Automated asteroid surveys scan the skies every few weeks, yet there was no sign of Yeung's object earlier this year. "It must have entered Earth orbit recently," says Paul Chodas of NASA's Near-Earth Object Program at JPL. "But it doesn't match any recently-launched spacecraft."
In other words, it's a mystery.
<snip>
Could it be an alien spaceship? "If it is," says Chodas, "the aliens aren't good pilots. J002E3 is in a chaotic orbit. It loops around Earth once every 48 days or so, coming as close to our planet as the Moon and ranging as far away as two lunar distances." There's no evidence that the speck is moving under its own power. The orbit is constantly changing because of gravitational perturbations by the Sun and Moon.
At first Yeung and others thought J002E3 might be a small asteroid--a reasonable guess. The object is as bright as a 30m-wide space rock and it's moving about as fast as an asteroid should move.

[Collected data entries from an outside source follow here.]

theorem test_meets_DecodeOfEncodeIsTheCommand : (Instr.iota (-128)).wf = true ∧ (Instr.round 127).wf = true ∧
    (Instr.keccakp 255).wf = true ∧ Instr.shake128.wf = true := by decide
theorem test_meets_EncodeOfDecodeIsTheWord : decode 0x0000FF07 = .ok (.keccakp 255) ∧
    decode 0x00008005 = .ok (.iota (-128)) := by decide
theorem test_meets_WordIsCommandOfRowIffItMatches : opcodeRows[6]? = some ⟨0x00000007, 0xFFFF00FF⟩ ∧
    (0x0000FF07 : Word) &&& 0xFFFF00FF = 0x00000007 ∧ rowCommand 6 (immOf 0x0000FF07) = some (.keccakp 255) := by
  decide
-- `atWidth`, in THETA, RHO, PI, CHI, IOTA, ROUND, PermutationsNeither... and KECCAKP: the widest and the narrowest.
theorem test_meets_atWidth : (idleWith []).atWidth 64 ∧ (regsWith 25 0 0).atWidth 1 ∧ (regsWith 800 0 0).atWidth 32 := by
  decide +kernel
theorem test_meets_KeccakpRunsTheLastRounds : (6 ≤ 6 ∧ (idleWith []).atWidth (2 ^ 6)) ∧
    (0 ≤ 6 ∧ (regsWith 25 0 0).atWidth (2 ^ 0)) := by decide +kernel
theorem test_meets_RoundConstantHasRcBits : (∀ j ≤ 6, (4 : Nat) ≠ 2 ^ j - 1) ∧ 4 < 2 ^ 6 := by decide
-- Two states that agree on `S[0..24]` and differ in `S[25]`.
theorem test_meets_PermutationsNeitherReadNorWriteInactiveBits : (Instr.keccakp 12).isPermutation = true ∧
    (∀ k < 25 * 1, (regsWith 25 0 0).S.getLsbD k = { regsWith 25 0 0 with S := 0x2000000 }.S.getLsbD k) ∧
    (regsWith 25 0 0).S.getLsbD 25 ≠ { regsWith 25 0 0 with S := 0x2000000 }.S.getLsbD 25 := by decide +kernel
theorem test_meets_BitsAndBytesAreInverse : (List.replicate 16 true).length % 8 = 0 ∧ ([] : List Bool).length % 8 = 0 ∧
    [true].length % 8 ≠ 0 := by decide
-- Each clause on its own: 8 divides m + 2, m + 1 and m.
theorem test_meets_PaddingFillsToAMultipleOfTheRate : 6 % 8 + 2 = 8 ∧ 7 % 8 + 1 = 8 ∧ 0 % 8 = 0 ∧ 2 ≤ 8 ∧
    0 % 1 + 1 = 1 := by decide
-- The toy sponge's parameters (44_sponge.md R167) and SHAKE128's.
theorem test_meets_sponge_rates : (0 < 8 ∧ 8 < 25) ∧ (0 < shakeRate ∧ shakeRate < 1600) ∧ 8 ≤ 12 := by decide
-- SHAKE128's hypotheses at both ends of both lengths.
theorem test_meets_shake_lengths : [regsWith 1600 0 0, regsWith 1600 1024 1024].all (fun s =>
    s.width.toNat == 1600 && decide (s.mlen.toNat ≤ s.msgCap) && decide (s.dlen.toNat ≤ s.outCap)) = true := by decide
-- Two states with the same message byte, different outputs lengths and different `S` and bytes past the message.
theorem test_meets_ShakeOutputDependsOnTheMessageAlone :
    let s : State := { regsWith 1600 1 1 with msg := [(0, 0x61)] }
    let s' : State := { regsWith 1600 1 32 with msg := [(0, 0x61), (1, 0x62)], S := 7 }
    s.mlen = s'.mlen ∧ s.dlen.toNat ≤ s'.dlen.toNat ∧ s.mlen.toNat ≤ s.msgCap ∧ s'.dlen.toNat ≤ s'.outCap ∧
      ∀ a < s.mlen.toNat, s.msgByte a = s'.msgByte a := by decide +kernel
theorem test_meets_IllegalWidthFaultsEveryCommand : (regsWith 0 0 0).width.toNat ∉ legalWidths ∧
    (regsWith 1601 0 0).width.toNat ∉ legalWidths ∧ (idleWith [.regWrite 0x08 300]).seq = .idle := by decide
theorem test_meets_WordMatchingNoRowFaults : (busyWith 0x101 0 []).hostMoves = false ∧
    ∀ row ∈ opcodeRows, (0x101 : Word) &&& row.mask ≠ row.pattern := by decide
theorem test_meets_WordMatchingNoRowFaults_write : (idleWith [.regWrite 0x00 0x101, .poll]).busy = false ∧
    (idleWith [.regWrite 0x00 0x101, .poll]).fatal = false := by decide
theorem test_meets_ShakeAtANarrowWidthFaults : (regsWith 25 0 0).width.toNat ∈ [25, 50, 100, 200, 400, 800] ∧
    (regsWith 800 0 0).width.toNat ∈ [25, 50, 100, 200, 400, 800] := by decide
theorem test_meets_ShakeBeyondTheMemoriesFaults : (regsWith 1600 1025 0).msgCap < 1025 ∧
    (regsWith 1600 0 1025).outCap < 1025 := by decide
-- The clauses in order: ignored while faulted and while busy; reserved word; illegal, narrow width; range; none.
theorem test_meets_ChecksAreMadeInTheFixedOrder :
    ((fatalWith .eRange [.regWrite 0 1]).hostMoves = true ∧ (fatalWith .eRange []).fatal = true) ∧
    ((busyWith 0x10 1 [.regWrite 0 1]).hostMoves = true ∧ (busyWith 0x10 1 []).busy = true) ∧
    (busyWith 0x10 0 [.regWrite 0 1]).hostMoves = false ∧ decode 0 = .error .opcode ∧
    (regsWith 300 0 0).widthLegal = false ∧ (regsWith 200 1025 0).atWidth 8 ∧
    ((regsWith 1600 1025 0).atWidth 64 ∧ (regsWith 1600 1025 0).msgCap < 1025) ∧
    ((regsWith 1600 1024 1024).atWidth 64 ∧ (regsWith 1600 1024 1024).msgCap = 1024) := by decide +kernel
theorem test_meets_FaultChangesStatusAlone : (busyWith 0 0 []).hostMoves = false ∧
    after (step (busyWith 0 0 [])) State.fault = some (some .eOpcode) ∧ (busyWith 0 0 []).fault = none := by
  decide +kernel
-- Every kind of access, each at its highest address: the access has a meaning and a faulted engine makes it.
theorem test_meets_OnlyResetClearsAFault : [HostAccess.reset, .poll, .regWrite 0x00 1, .regWrite 0x08 25,
      .regWrite 0x0C 1, .regWrite 0x10 1, .regRead 0x1C, .write .st 199 1 5, .write .msg 1023 1 5, .write .out 1023 1 5,
      .read .st 199 1, .read .msg 1023 1, .read .out 1023 1].all (HostAccess.legal (fatalWith .eWidth [])) = true ∧
    (fatalWith .eWidth [.reset]).fault = some .eWidth ∧ (fatalWith .eWidth [.reset]).seq = .idle := by decide
theorem test_meets_StatusWordHasItsFields : (idleWith []).fatal = false ∧ (fatalWith .eRange []).fatal = true ∧
    (idleWith [.regRead 4]).hostMoves = true ∧ (busyWith 1 1 [.regWrite 4 0]).hostMoves = true := by decide
theorem test_meets_ResetLeavesTheResetValues : (busyWith 1 1 [.reset]).hostMoves = true ∧
    (fatalWith .eRange [.reset]).hostMoves = true ∧ (idleWith []).seq = .idle := by decide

Mars and Jupiter have captured asteroid moons before; perhaps Earth had done the same.
It was a good idea, except for the paint.

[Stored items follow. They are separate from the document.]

-- ==== Sys2Proof/Blocks/Assay.lean ====
section
/-! DEFINITION. State of the Assay and of the Tally. -/

namespace Sys2Proof.Machine

/-- Qualification states (R85). -/
inductive QState where
  | disabled
  | absent
  | rejected
  | soak
  | qualified
  | holdoff
  deriving DecidableEq, Repr

/-- The code of ASSAY_REF_STATE.QSTATE (R85). -/
def QState.code : QState → Nat
  | .disabled => 0
  | .absent => 1
  | .rejected => 2
  | .soak => 3
  | .qualified => 4
  | .holdoff => 5

/-- What a received haulage or twin record says (R39, R138). -/
structure RxRecord where
  code : Nat := 0
  growth : Nat := 0
  flags : Nat := 0
  hop : Nat := 0
  trace : Nat := 0
  /-- Instant of the record, Lode time in 2^-16 ns. -/
  instant : Nat := 0
  /-- Origin trace word that came with it. -/
  origin : Nat := 0
  deriving DecidableEq, Repr

/-- What the Tally takes from a reference's last good measurement (R136 to R138). -/
structure SrcSt where
  /-- The reference; 63 none. -/
  ref : Nat := 63
  /-- Its entry. -/
  entry : RefRec := {}
  /-- Daylight: class of the solution, reported noise and anchored residual in 2^-16 ns. -/
  dual : Bool := true
  sigmaSol : Nat := 0
  cD : Nat := 0
  /-- Haulage and twin: the received record, and the link that brought it. -/
  rx : Option RxRecord := none
  link : Nat := 0
  /-- e - r of the last 64 good measurements (R137). -/
  er : List Int := []
  /-- f_n in use, uHz. -/
  fn : Nat := 10000
  deriving DecidableEq, Repr

/-- The monitor set of one reference (R78 to R90). -/
structure RefSt where
  q : QState := .disabled
  active : Bool := false
  /-- Last frequency-check result, units of 2^-64 (R80). -/
  freq : Option Int := none
  /-- The result of the gate before it, by which the edge that ends a gate is predicted (R81). -/
  freqPrev : Option Int := none
  /-- Last residual c in 2^-16 ns and whether it was inside the accept and reject limits (R81). -/
  cons : Nat := 0
  consAcc : Bool := false
  consRej : Bool := true
  /-- Source check inside its accept and reject limits, and an immediate failure (R82). -/
  srcAcc : Bool := false
  srcRej : Bool := false
  immediate : Bool := false
  /-- Decision ticks from which the soak, hold-off and wait-to-restore timers count (R84, R90). -/
  soakTick : Nat := 0
  holdTick : Nat := 0
  wtrTick : Nat := 0
  missRun : Nat := 0
  /-- A missing measurement since the last decision tick (R86). -/
  missed : Bool := false
  /-- Tick of the last valid edge of a clock or pulse reference (R79). -/
  lastEdge : Nat := 0
  /-- Last measurement: e at full width, tick. -/
  lastE : Int := 0
  lastTick : Option Nat := none
  /-- Last good measurement. -/
  goodTick : Option Nat := none
  goodTime : Nat := 0
  /-- Flywheel-referred offsets that passed the activity and frequency checks: (tick, u), newest first (R81). -/
  passed : List (Nat × Int) := []
  /-- Those of good measurements inside the consistency window. -/
  goodU : List (Nat × Int) := []
  /-- e of the last 8 good measurements (R93). -/
  goodE : List Int := []
  /-- What its last good measurement came with. -/
  good : SrcSt := {}
  /-- Offsets of the frequency gate in progress (R80): (tick, e). -/
  fitE : List (Nat × Int) := []
  /-- A measurement produced by the device's own block and not yet taken: e, tick of its stamp point. -/
  offered : Option (Int × Nat) := none
  /-- SyncE: last QL and its tick (R95). -/
  ql : Nat := 0
  qlTick : Option Nat := none
  /-- PTP-reference: last clockClass, master identity, identity at qualification, held rate (R96). -/
  ptpClass : Nat := 0
  master : Option Nat := none
  qualMaster : Option Nat := none
  masterLost : Bool := false
  /-- The original master is back and no measurement has yet been judged against the held rate (R96). -/
  returning : Bool := false
  /-- TODIN: consecutive edges without a valid, matching sentence (R82). -/
  todinBad : Nat := 2
  /-- TODIN: an edge awaits its sentence; seconds and edge time of the last valid paired sentence. -/
  todinPend : Bool := false
  todinPrev : Option (Nat × Nat) := none
  heldRate : Int := 0
  /-- PTP-reference: the last measurement before the master was lost (R96): e, tick. -/
  heldE : Int := 0
  /-- Its stamp tick (R96). -/
  heldTick : Option Nat := none
  /-- Haulage and twin: the received record of the last copy applied (R329). -/
  rx : Option RxRecord := none
  /-- Pull remainder r_rx of the last copy and its rate of change in 2^-64 (R319, R328). -/
  rRx : Int := 0
  rRate : Int := 0
  /-- Link whose copy was applied last (R329). -/
  rxLink : Nat := 0
  /-- Daylight: class of the last valid solution, reported noise and anchored residual in 2^-16 ns. -/
  dual : Bool := true
  sigmaSol : Nat := 0
  cD : Nat := 0
  deriving DecidableEq, Repr

/-- The course of the time up to a tick at which it bends: phi_t and Lode time then (2^-56 ns), and what each of them had
added per tick before (R17, R81). -/
structure TimeMark where
  tick : Nat := 0
  phi : Int := 0
  corr : Int := 0
  time : Nat := 0
  rate : Nat := 0
  deriving DecidableEq, Repr

/-- The Assay (R76 to R97). -/
structure AssaySt where
  refs : Sparse RefSt := []
  selRef : Nat := 63
  selPos : Nat := 0
  started : Bool := false
  /-- Millisecond of the last decision tick, and how far the steps of Lode time have moved its milliseconds: decision
  ticks are counted without them (R84). -/
  tickMs : Nat := 0
  stepMs : Int := 0
  refSeq : Nat := 0
  fwOk : Bool := false
  /-- Measured flywheel bounds: y in units of 2^-64, a in units of 2^-64 per second (R97). -/
  yMeas : Nat := 0
  aMeas : Nat := 0
  /-- Block averages: (tick, fractional frequency in 2^-64), newest first. -/
  blocks : List (Nat × Int) := []
  /-- The block in progress has been spent wholly in LOCKED, and the tick at which it began. -/
  blockOk : Bool := true
  blockTick : Nat := 0
  /-- Flywheel time offset phi_t in units of 2^-56 ns (R81). -/
  phi : Int := 0
  /-- Where corr_t, phi_t, the increment or Lode time itself last changed, newest first (R17, R81). -/
  phiMarks : List TimeMark := []
  deriving DecidableEq, Repr

/-- Service gate of one seam (R151). -/
structure SeamGate where
  stopped : Bool := true
  /-- Tick since which its evaluated bound has been at or below the limit. -/
  belowTick : Option Nat := none
  deriving DecidableEq, Repr

/-- The latched Tally registers (R136, TALLY_LATCH). -/
structure TallyLatch where
  bound : Nat := 0xFFFFFFFF
  boundHaul : Nat := 0xFFFFFFFF
  growth : Nat := 0xFFFF
  hop : Nat := 0
  trace : Nat := 0xFFC00000
  origin : Nat := 0xFFC00000
  lastGood : Nat := 0
  /-- Term registers 0x0040 to 0x006C, by offset. -/
  terms : Sparse Nat := []
  deriving DecidableEq, Repr

/-- The Tally (R136 to R151, R21, R22). -/
structure TallySt where
  epoch : Nat := 0
  hold : Bool := false
  lastInc : Option Nat := none
  /-- The ticks of the last epoch increments and hold settings, newest first (R188). -/
  moves : List Nat := []
  /-- Last selected reference; 63 none. -/
  lastSel : Nat := 63
  /-- What its last good measurement came with: HOLDOVER keeps it when the entry is removed (R147). -/
  src : SrcSt := {}
  /-- Conditions last seen, for the interrupt edges. -/
  unbounded : Bool := true
  degraded : Bool := false
  traceSeen : Nat := 0xFFC00000
  originSeen : Nat := 0xFFC00000
  /-- Split: set, |delta| and the term S in 2^-16 ns (R143, R330). -/
  split : Bool := false
  splitDelta : Nat := 0
  splitTerm : Nat := 0
  /-- Excess of each Dial channel in 2^-16 ns (R112). -/
  excess : Sparse Nat := []
  gates : Sparse SeamGate := []
  latch : TallyLatch := {}
  deriving DecidableEq, Repr

end Sys2Proof.Machine
end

That's what University of Arizona astronomers found on Sept. 12th when they measured the spectrum of sunlight reflected from J002E3. "The colors were consistent with ... white titanium dioxide paint--the type of paint NASA used on Apollo moon rockets 30 years ago," says Carl Hergenrother, who conducted the study with colleague Robert Whiteley.
<snip>
So, J002E3 might be a spacecraft after all--an old one from Earth. Where has it been all these years?
"Orbiting the Sun," answers Chodas. "I've traced the motion of J002E3 backwards in time to find out where it's been," he explains. Apparently, J002E3 left Earth in 1971, went around the Sun 30 or so times, and came back again. Chodas, a expert in planetary motion who has seen plenty of complicated orbits, says "I've never seen anything like this."
At first glance, J002E3 would seem to be from Apollo 14. That mission began in January of 1971, and according to Chodas' calculations J002E3 broke out of Earth orbit in March of the same year. There's a problem, though: NASA has accounted for all the big pieces of the Apollo 14 spacecraft. None are missing.